What we choose to eat matters. Every $ we spend on food products that contain things like palm oil is a $ that contributes to the burning of rainforests.
And this is even more obvious in the case of beef. There is no larger influence on the burning of the Amazon rainforest than the clearing of land for cattle grazing to feed our ever growing appetite for cheap burgers and steaks. Everyone is now on the "corn-fed beef is bad"bandwagon so even fast food joints are selling "grass-fed beef," so is the problem solved? Is that grass-fed beef better for you? Is it less harmful to the environment?
SO. I have started this blog to offer my opinion and knowledge on all things nutritional.

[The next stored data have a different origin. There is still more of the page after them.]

/-- The selector's algorithm (R218) for U in 1/20 mV over the eligible order: `slots` are the stir slots that may act,
`p0` and `tick` the pattern. Stirred cells are given with the S command each takes (R219). -/
def selectCells (v : Nat → Int) (order : List Nat) (u20 : Int) (slots : List StirSlot) (p0 : Bool) (tick pol : Nat) : PlanOut :=
  let total := (order.map v).foldl (· + ·) 0
  let n := if 0 < total then min ((u20 * order.length).tdiv total).toNat order.length else 0
  let full := order.take n
  let acting := slots.filter (slotActs full)
  let stirIdx := acting.flatMap fun s => [s.member - 1, s.partner - 1]
  let plain := full.filter fun i => !decide (i ∈ stirIdx)
  -- the cell of a slot that is in at the boundary, and the other one
  let first (s : StirSlot) : Nat := if p0 then s.member - 1 else s.partner - 1
  let second (s : StirSlot) : Nat := if p0 then s.partner - 1 else s.member - 1
  let w1024 := (plain.map fun i => 1024 * v i).foldl (· + ·) 0 +
    (acting.map fun s =>
      if tick = 0 then 1024 * v (first s) else (tick : Int) * v (first s) + (1024 - (tick : Int)) * v (second s)).foldl (· + ·) 0
  let v1024 (i : Nat) : Int := 1024 * v i
  let (kept, rho) := trimDown v1024 plain.reverse (1024 * u20 - w1024)
  let rest := order.filter fun i => !decide (i ∈ kept) && !decide (i ∈ stirIdx)
  let (add, left, rho) := trimUp v1024 rest rho
  let frac := left.head?
  let o := match frac with
    | some f => if 0 < v f then min 1023 (((2 * rho + v f) / (2 * v f)).toNat) else 0
    | none => 0
  let ins := pol * 2 ^ 14
  let stirred := acting.flatMap fun s =>
    if tick = 0 then [(first s, ins), (second s, 0)] else [(first s, tick * 16), (second s, ins + tick * 16)]
  { full := kept.reverse ++ add, frac := frac, o := o, sat := frac.isNone && decide (0 < rho), stirred := stirred }

/-- The end state of an S command (R182). -/
def cmdEnd (w : Nat) : Nat := if w % 4 = 1 then 0 else w / 2 ^ 14

/-- Transitions that a command makes from a state (R182). -/
def cmdChanges (prev w : Nat) : Nat :=
  let st := w / 2 ^ 14
  let o := bits w 4 10
  if w % 4 = 1 then
    if o = 0 then b2n (prev != 0) else b2n (prev != st) + b2n (st != 0)
  else b2n (prev != st)

/-- One cell takes its command of the plan: the polarity of its insertion (R214), its role, its transitions (R236). -/
def Dev.cellPlan (d : Dev) (l idx w role pol : Nat) : Dev :=
  d.cellUpd l idx fun x =>
    { x with
      switches := satAdd 32 x.switches (cmdChanges (cmdEnd x.cmd) w)
      cmd := w
      role := role
      lastPol := pol }

/-- A plan for every cell of a string: index to S command. -/
def Dev.placePlan (d : Dev) (l n : Nat) (cmds : List (Nat × Nat)) : Dev :=
  let p : SMap Nat := cmds.foldl (fun m (e : Nat × Nat) => m.put e.1 e.2) []
  d.strUpd l fun x => { x with plans := ((n, p) :: x.plans).take 10, assembled := false }

/-- Every cell of a string takes one state by STEP at offset 0 (R199, R222). -/
def Dev.uniformPlan (d : Dev) (l n st : Nat) : Dev :=
  let idxs := d.laneIdx l
  let d := each idxs (fun i d => (d : Dev).cellPlan l i (st * 2 ^ 14) 0 0) d
  let d := (((d.put SCH_STR_STATUS_n 0 l).put SCH_STR_STATUS_o 0 l).put SCH_STR_STATUS_sat 0 l).put SCH_STR_STATUS_polarity 0 l
  let d := d.put SCH_STR_STATUS_stirring 0 l
  d.placePlan l n (idxs.map fun i => (i, st * 2 ^ 14))

/-- The slots that may act on a synthesising string now; a saturated plan takes none of them (R227). -/
def Dev.stirSlots (d : Dev) (l : Nat) : List StirSlot :=
  let x := d.str l
  let lsb := (d.frm l).iLsb
  let peak := x.cur.foldl (fun (a : Nat) (c : Int) => max a (c.natAbs * lsb)) 0
  if x.stirActive && d.get SCH_STR_BACKOFF_b_s l == 0 && !x.curOvrHi && !x.curOvrLo && decide (peak ≤ d.stir l 4 16 16 * 100_000) then
    x.slots
  else []

/-- What every plan of a string shows beside its commands: its V_s and the cells eligible in each direction (R236). -/
def Dev.planShow (d : Dev) (l : Nat) (vs : Int) (pol : Nat) : Dev :=
  let idxs := d.laneIdx l
  let count (dir : Nat) : Nat := (idxs.filter fun i => d.eligible l i dir pol).length
  ((d.put SCH_STR_VCMD_v_s (ofSigned 32 vs) l).put SCH_STR_ELIG_dis (count 0) l).put SCH_STR_ELIG_chg (count 1) l

/-- The plan of a synthesising string from its signed command (R208, R218–R220). -/
def Dev.synthPlan (d : Dev) (l n : Nat) (vs : Int) : Dev :=
  let pol := if vs < 0 then 2 else 1
  let dir := d.direction l pol
  let idxs := d.laneIdx l
  let x := d.str l
  let src := if dir = 1 then x.orderChg else x.orderDis
  let order := (if src.isEmpty then d.zeroLast l idxs else src).filter fun i => d.eligible l i dir pol
  let slots := d.stirSlots l
  let (p0, tick) := d.stirPattern l
  let u20 : Int := 20 * (vs.natAbs : Int)
  let plain := selectCells (d.v20 l) order u20 [] p0 tick pol
  let out := if slots.isEmpty || plain.sat then plain else selectCells (d.v20 l) order u20 slots p0 tick pol
  let ins := pol * 2 ^ 14
  let entry (i : Nat) : Nat × Nat × Nat :=
    match out.stirred.find? fun e => e.1 == i with
    | some e => (e.2, 3, if e.2 = 0 then 0 else pol)
    | none =>
      if i ∈ out.full then (ins, 1, pol)
      else if out.frac = some i then (ins + out.o * 16 + 1, 2, if out.o = 0 then 0 else pol)
      else (0, 0, 0)
  let cmds := idxs.map fun i => (i, entry i)
  let d := each cmds (fun (e : Nat × Nat × Nat × Nat) d => (d : Dev).cellPlan l e.1 e.2.1 e.2.2.1 e.2.2.2) d
  let some_ := !out.full.isEmpty || out.o != 0 || !out.stirred.isEmpty
  let d := (((d.put SCH_STR_STATUS_n out.full.length l).put SCH_STR_STATUS_o out.o l).putB SCH_STR_STATUS_sat out.sat l).put
    SCH_STR_STATUS_polarity (if some_ then pol else 0) l
  let d := d.putB SCH_STR_STATUS_stirring (!out.stirred.isEmpty) l
  let d := if out.sat then d.bump SCH_STR_SAT_FRAMES_count l else d
  d.placePlan l n (cmds.map fun e => (e.1, e.2.1))

/-! ## The fast current limit (R221, R222) -/

/-- The backoff after one plan's samples (R221): limits in 0.1 A, samples in µA. -/
def nextBackoff (b : Int) (samples : List Int) (ovrHi ovrLo : Bool) (out in_ step : Nat) : Int :=
  let hi := ovrHi || samples.any fun x => decide ((out * 100_000 : Int) < x)
  let lo := ovrLo || samples.any fun x => decide (x < -(in_ * 100_000 : Int))
  let near := samples.all fun x => decide (x ≤ (out * 90_000 : Int) ∧ -(in_ * 90_000 : Int) ≤ x)
  let b' := if hi || lo then b + (if hi then (step : Int) else 0) - (if lo then (step : Int) else 0)
    else if near then (if 0 < b then b - 1 else if b < 0 then b + 1 else 0)
    else b
  clampI (-5120) 5120 b'

/-- The string's current is blind (R222). -/
def Dev.blindCurrent (d : Dev) (l : Nat) : Bool :=
  let x := d.str l
  !x.curHas || decide (d.get SCH_AGE_CFG_i_age_max < x.curAge)

/-- Update a string's backoff for one plan (R221); a blind string has no samples in use, and its backoff stays (R222). -/
def Dev.limitStep (d : Dev) (l : Nat) : Dev :=
  let x := d.str l
  let lsb := ((d.frm l).iLsb : Int)
  let o := 0x2000 + 0x10 * l
  let was := toSigned 16 (d.get SCH_STR_BACKOFF_b_s l)
  let b := if d.blindCurrent l then was else nextBackoff was (x.cur.map (· * lsb)) x.curOvrHi x.curOvrLo
    (limField d.sch.active (o + 4) 0 16) (limField d.sch.active (o + 4) 16 16) (limField d.sch.active (o + 8) 0 8)
  let d := (d.put SCH_STR_BACKOFF_b_s (ofSigned 16 b) l).putB SCH_STR_STATUS_limited (b != 0) l
  if b = 0 then d else (d.bump SCH_STR_LIMIT_FRAMES_count l).raise F_CURRENT_LIMITED 0x015 l

/-! ## Bank targets (R202–R206) -/

/-- Move toward a target by at most the slew; 0 steps (R204). -/
def slewTo (now target : Int) (slew : Nat) : Int :=
  if slew = 0 then target else clampI (now - slew) (now + slew) target

/-- Harmonic h of a bank's active entry: (order, phase, amplitude). -/
def Dev.harmonic (d : Dev) (b h : Nat) : Nat × Nat × Nat :=
  (d.bankField b (0x40 + 8 * h) 0 8, d.bankField b (0x40 + 8 * h) 16 16, d.bankField b (0x44 + 8 * h) 0 32)

/-- Sum of harmonic amplitudes in use. -/
def Dev.harmonicPeak (d : Dev) (b : Nat) : Nat :=
  ((List.range 4).map fun h => if (d.harmonic b h).1 = 0 then 0 else (d.harmonic b h).2.2).sum

/-- The AC target at a phase, rounded to 1 mV (R202). -/
def Dev.acTarget (d : Dev) (b θ : Nat) (amp : Int) : Int :=
  let sum := amp * sin80 (θ + d.bankField b 0x14 0 16 * 2 ^ 16) +
    ((List.range 4).map fun h =>
      let (k, ph, a) := d.harmonic b h
      if k = 0 then 0 else (a : Int) * sin80 (k * θ + ph * 2 ^ 16)).foldl (· + ·) 0
  (2 * sum + 2 ^ 80) / 2 ^ 81

/-- The bank's phase error (R205). -/
def Dev.phaseError (d : Dev) (b θ : Nat) : Nat :=
  let g := gvSel d.sch.active b
  if d.flag SCH_GV_STATUS_locked g then
    (θ + 2 ^ 33 - d.sch.gvPhase.get g 0 - d.bankField b 0x14 0 16 * 2 ^ 16) % 2 ^ 32 / 2 ^ 16
  else 0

Ask me questions and I will do my best to find time between playing with my girls and writing grants to keep my research program going, and trying to squeeze in that 15-minute run to keep me sane, to answer your burning nutrition, food, and health related questions.
I do this in the hope that I can help sort through the morass of information and misinformation out there about nutrition because frankly, the question of what we should eat and what we shouldn't eat can be really complicated once you actually try to make it work in the real world.
...and because I want to help make it easier for people to make choices that are healthy for them AND for the environment, because what we choose to buy and eat DOES MATTER.